- _Stored data entries_
-- ==== Sys2Proof/Laws/Memory.lean ====
section
/-! SUPPORT. The laws of the arena's cells: a read after a write, the frame of a write, and the canonical form
(20_memory.md R50, R51, R62). -/

namespace Sys2Proof.Machine

/-- A byte reads as what was last written there (20_memory.md R62). -/
@[simp] theorem Memory.read?_write_same (m : Memory) (a : Nat) (b : Byte) :
    Memory.read? (Memory.write m a b) a = some b := by
  induction m with
  | nil => simp [Memory.write, Memory.read?]
  | cons cell rest ih =>
    obtain ⟨key, old⟩ := cell
    simp only [Memory.write]
    split
    · simp [Memory.read?]
    · split
      · simp [Memory.read?, *]
      · simp [Memory.read?, *]

/-- A write leaves every other byte alone. -/
theorem Memory.read?_write_other {m : Memory} {a a' : Nat} {b : Byte} (h : a' ≠ a) :
    Memory.read? (Memory.write m a b) a' = Memory.read? m a' := by
  induction m with
  | nil => simp [Memory.write, Memory.read?, h]
  | cons cell rest ih =>
    obtain ⟨key, old⟩ := cell
    simp only [Memory.write]
    split
    · simp [Memory.read?, h]
    · split
      · rename_i hk; subst hk; simp [Memory.read?, h]
      · simp [Memory.read?, ih]

/-- `MemWrite` leaves every byte outside `[a, a + n)` alone (20_memory.md R51). -/
theorem Memory.read?_writeAll_outside {m : Memory} {a a' : Nat} {bs : List Byte}
    (h : a' < a ∨ a + bs.length ≤ a') : Memory.read? (Memory.writeAll m a bs) a' = Memory.read? m a' := by
  induction bs generalizing m a with
  | nil => rfl
  | cons b bs ih =>
    simp only [List.length_cons] at h
    rw [Memory.writeAll, ih (by omega), Memory.read?_write_other (by omega)]

/-- Byte j of what `MemWrite` wrote reads back (20_memory.md R51). -/
theorem Memory.read?_writeAll_inside {m : Memory} {a j : Nat} {bs : List Byte} (h : j < bs.length) :
    Memory.read? (Memory.writeAll m a bs) (a + j) = some bs[j] := by
  induction bs generalizing m a j with
  | nil => simp at h
  | cons b bs ih =>
    cases j with
    | zero => rw [Memory.writeAll, Memory.read?_writeAll_outside (by omega)]; simp
    | succ j =>
      have hj : j < bs.length := by simpa using h
      have := ih (m := Memory.write m a b) (a := a + 1) hj
      rw [Memory.writeAll, show a + (j + 1) = a + 1 + j by omega, this]
      simp

@[simp] theorem Memory.above_cons {bound key : Nat} {b : Byte} {m : Memory} :
    Memory.above bound ((key, b) :: m) = true ↔ bound < key ∧ Memory.above bound m = true := by
  simp [Memory.above]

@[simp] theorem Memory.wf_cons {key : Nat} {b : Byte} {m : Memory} :
    Memory.wf ((key, b) :: m) = true ↔ Memory.above key m = true ∧ Memory.wf m = true := by
  simp [Memory.wf]

theorem Memory.above_write {bound : Nat} {m : Memory} {a : Nat} {b : Byte} (hm : Memory.above bound m = true)
    (ha : bound < a) : Memory.above bound (Memory.write m a b) = true := by
  induction m with
  | nil => simpa [Memory.write, Memory.above] using ha
  | cons cell rest ih =>
    obtain ⟨key, old⟩ := cell
    rw [Memory.above_cons] at hm
    simp only [Memory.write]
    split
    · simp only [Memory.above_cons]; exact ⟨ha, hm⟩
    · split
      · simp only [Memory.above_cons]; exact hm
      · simp only [Memory.above_cons]; exact ⟨hm.1, ih hm.2⟩

theorem Memory.above_trans {bound key : Nat} {m : Memory} (h : bound < key) (hm : Memory.above key m = true) :
    Memory.above bound m = true := by
  simp only [Memory.above, List.all_eq_true, decide_eq_true_eq] at hm ⊢
  exact fun c hc => Nat.lt_trans h (hm c hc)

/-- A write keeps the canonical form. -/
theorem Memory.wf_write {m : Memory} {a : Nat} {b : Byte} (h : Memory.wf m = true) :
    Memory.wf (Memory.write m a b) = true := by
  induction m with
  | nil => rfl
  | cons cell rest ih =>
    obtain ⟨key, old⟩ := cell
    rw [Memory.wf_cons] at h
    simp only [Memory.write]
    split
    · rename_i hk
      simp only [Memory.wf_cons, Memory.above_cons]
      exact ⟨⟨hk, Memory.above_trans hk h.1⟩, h⟩
    · split
      · simp only [Memory.wf_cons]; exact h
      · simp only [Memory.wf_cons]; exact ⟨Memory.above_write h.1 (by omega), ih h.2⟩

/-- `MemWrite` keeps the canonical form. -/
theorem Memory.wf_writeAll {m : Memory} {a : Nat} {bs : List Byte} (h : Memory.wf m = true) :
    Memory.wf (Memory.writeAll m a bs) = true := by
  induction bs generalizing m a with
  | nil => exact h
  | cons b bs ih => exact ih (Memory.wf_write h)

/-- The arena at reset is in canonical form. -/
theorem Memory.wf_reset : Memory.wf State.reset.arena = true := rfl

end Sys2Proof.Machine
end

- _WHAT YOU ARE ASKED TO DO_
Among the lines above, repeat exactly those from the line with "cases j with" to the line with "have := ih (m", counting both ends.

- _RESPONSE AREA_
    cases j with
    | zero => rw [Memory.writeAll, Memory.read?_writeAll_outside (by omega)]; simp
    | succ j =>
      have hj : j < bs.length := by simpa using h
      have := ih (m := Memory.write m a b) (a := a + 1) hj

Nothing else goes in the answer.